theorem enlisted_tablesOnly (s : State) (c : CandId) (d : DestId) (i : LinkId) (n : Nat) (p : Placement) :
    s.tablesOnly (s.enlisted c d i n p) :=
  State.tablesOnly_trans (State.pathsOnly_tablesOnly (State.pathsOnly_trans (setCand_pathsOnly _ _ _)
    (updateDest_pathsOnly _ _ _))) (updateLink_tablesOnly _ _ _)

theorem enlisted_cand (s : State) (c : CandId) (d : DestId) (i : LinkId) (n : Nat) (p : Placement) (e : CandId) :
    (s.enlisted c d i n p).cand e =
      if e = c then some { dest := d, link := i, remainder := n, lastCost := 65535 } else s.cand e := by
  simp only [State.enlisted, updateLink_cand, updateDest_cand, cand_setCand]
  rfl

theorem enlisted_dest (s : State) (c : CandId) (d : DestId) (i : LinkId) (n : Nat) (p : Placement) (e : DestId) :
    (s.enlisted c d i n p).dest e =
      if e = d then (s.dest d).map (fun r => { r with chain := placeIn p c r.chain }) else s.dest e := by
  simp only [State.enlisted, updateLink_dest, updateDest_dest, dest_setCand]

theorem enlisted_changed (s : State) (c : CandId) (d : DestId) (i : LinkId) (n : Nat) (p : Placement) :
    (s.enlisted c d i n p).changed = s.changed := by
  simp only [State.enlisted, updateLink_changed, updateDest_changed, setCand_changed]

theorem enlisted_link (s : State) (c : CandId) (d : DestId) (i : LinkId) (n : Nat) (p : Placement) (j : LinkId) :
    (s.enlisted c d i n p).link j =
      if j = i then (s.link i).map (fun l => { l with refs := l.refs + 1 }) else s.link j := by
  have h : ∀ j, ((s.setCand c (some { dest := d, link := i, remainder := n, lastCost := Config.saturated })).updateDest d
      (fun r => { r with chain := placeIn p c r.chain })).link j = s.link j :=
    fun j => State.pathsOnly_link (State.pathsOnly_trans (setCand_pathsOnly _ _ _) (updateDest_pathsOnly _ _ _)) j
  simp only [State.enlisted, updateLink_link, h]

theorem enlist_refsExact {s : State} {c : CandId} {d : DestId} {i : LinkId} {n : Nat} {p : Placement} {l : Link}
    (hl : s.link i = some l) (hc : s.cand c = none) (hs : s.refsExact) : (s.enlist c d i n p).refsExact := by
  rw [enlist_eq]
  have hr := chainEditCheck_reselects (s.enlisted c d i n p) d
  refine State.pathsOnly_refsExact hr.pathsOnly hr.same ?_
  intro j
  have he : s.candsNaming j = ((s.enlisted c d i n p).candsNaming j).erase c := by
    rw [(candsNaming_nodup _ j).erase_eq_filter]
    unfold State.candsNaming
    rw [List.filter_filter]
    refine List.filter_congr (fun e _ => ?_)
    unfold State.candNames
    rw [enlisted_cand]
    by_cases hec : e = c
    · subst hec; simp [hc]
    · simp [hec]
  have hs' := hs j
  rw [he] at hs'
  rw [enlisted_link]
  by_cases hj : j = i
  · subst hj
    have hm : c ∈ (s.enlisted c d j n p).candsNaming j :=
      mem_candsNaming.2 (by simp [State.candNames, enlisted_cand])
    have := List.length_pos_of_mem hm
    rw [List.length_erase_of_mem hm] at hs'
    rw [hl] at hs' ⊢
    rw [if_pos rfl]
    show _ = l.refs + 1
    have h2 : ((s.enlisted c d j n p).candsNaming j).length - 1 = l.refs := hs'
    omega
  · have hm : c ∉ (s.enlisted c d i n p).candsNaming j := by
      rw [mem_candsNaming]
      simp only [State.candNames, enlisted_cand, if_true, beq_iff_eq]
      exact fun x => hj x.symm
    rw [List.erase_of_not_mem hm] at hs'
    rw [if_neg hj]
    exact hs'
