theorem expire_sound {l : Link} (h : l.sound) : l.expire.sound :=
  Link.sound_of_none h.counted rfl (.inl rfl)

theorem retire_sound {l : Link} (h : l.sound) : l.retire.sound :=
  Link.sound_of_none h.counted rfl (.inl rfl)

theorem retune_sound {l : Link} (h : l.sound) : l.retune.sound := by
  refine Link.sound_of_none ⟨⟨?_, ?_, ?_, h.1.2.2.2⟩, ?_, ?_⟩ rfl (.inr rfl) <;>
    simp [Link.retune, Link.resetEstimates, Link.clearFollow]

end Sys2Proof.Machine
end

* * * * *

* [REQUIREMENT]: Begin with the top line of the material and go as far as the line with "fun j => State.pathsOnly_link". Set down those lines exactly, both ends included, and nothing more.

* [ANSWER TO THIS PROBLEM]:
theorem enlisted_tablesOnly (s : State) (c : CandId) (d : DestId) (i : LinkId) (n : Nat) (p : Placement) :
    s.tablesOnly (s.enlisted c d i n p) :=
  State.tablesOnly_trans (State.pathsOnly_tablesOnly (State.pathsOnly_trans (setCand_pathsOnly _ _ _)
    (updateDest_pathsOnly _ _ _))) (updateLink_tablesOnly _ _ _)

theorem enlisted_cand (s : State) (c : CandId) (d : DestId) (i : LinkId) (n : Nat) (p : Placement) (e : CandId) :
    (s.enlisted c d i n p).cand e =
      if e = c then some { dest := d, link := i, remainder := n, lastCost := 65535 } else s.cand e := by
  simp only [State.enlisted, updateLink_cand, updateDest_cand, cand_setCand]
  rfl

theorem enlisted_dest (s : State) (c : CandId) (d : DestId) (i : LinkId) (n : Nat) (p : Placement) (e : DestId) :
    (s.enlisted c d i n p).dest e =
      if e = d then (s.dest d).map (fun r => { r with chain := placeIn p c r.chain }) else s.dest e := by
  simp only [State.enlisted, updateLink_dest, updateDest_dest, dest_setCand]

theorem enlisted_changed (s : State) (c : CandId) (d : DestId) (i : LinkId) (n : Nat) (p : Placement) :
    (s.enlisted c d i n p).changed = s.changed := by
  simp only [State.enlisted, updateLink_changed, updateDest_changed, setCand_changed]

theorem enlisted_link (s : State) (c : CandId) (d : DestId) (i : LinkId) (n : Nat) (p : Placement) (j : LinkId) :
    (s.enlisted c d i n p).link j =
      if j = i then (s.link i).map (fun l => { l with refs := l.refs + 1 }) else s.link j := by
  have h : ∀ j, ((s.setCand c (some { dest := d, link := i, remainder := n, lastCost := Config.saturated })).updateDest d
      (fun r => { r with chain := placeIn p c r.chain })).link j = s.link j :=
    fun j => State.pathsOnly_link (State.pathsOnly_trans (setCand_pathsOnly _ _ _) (updateDest_pathsOnly _ _ _)) j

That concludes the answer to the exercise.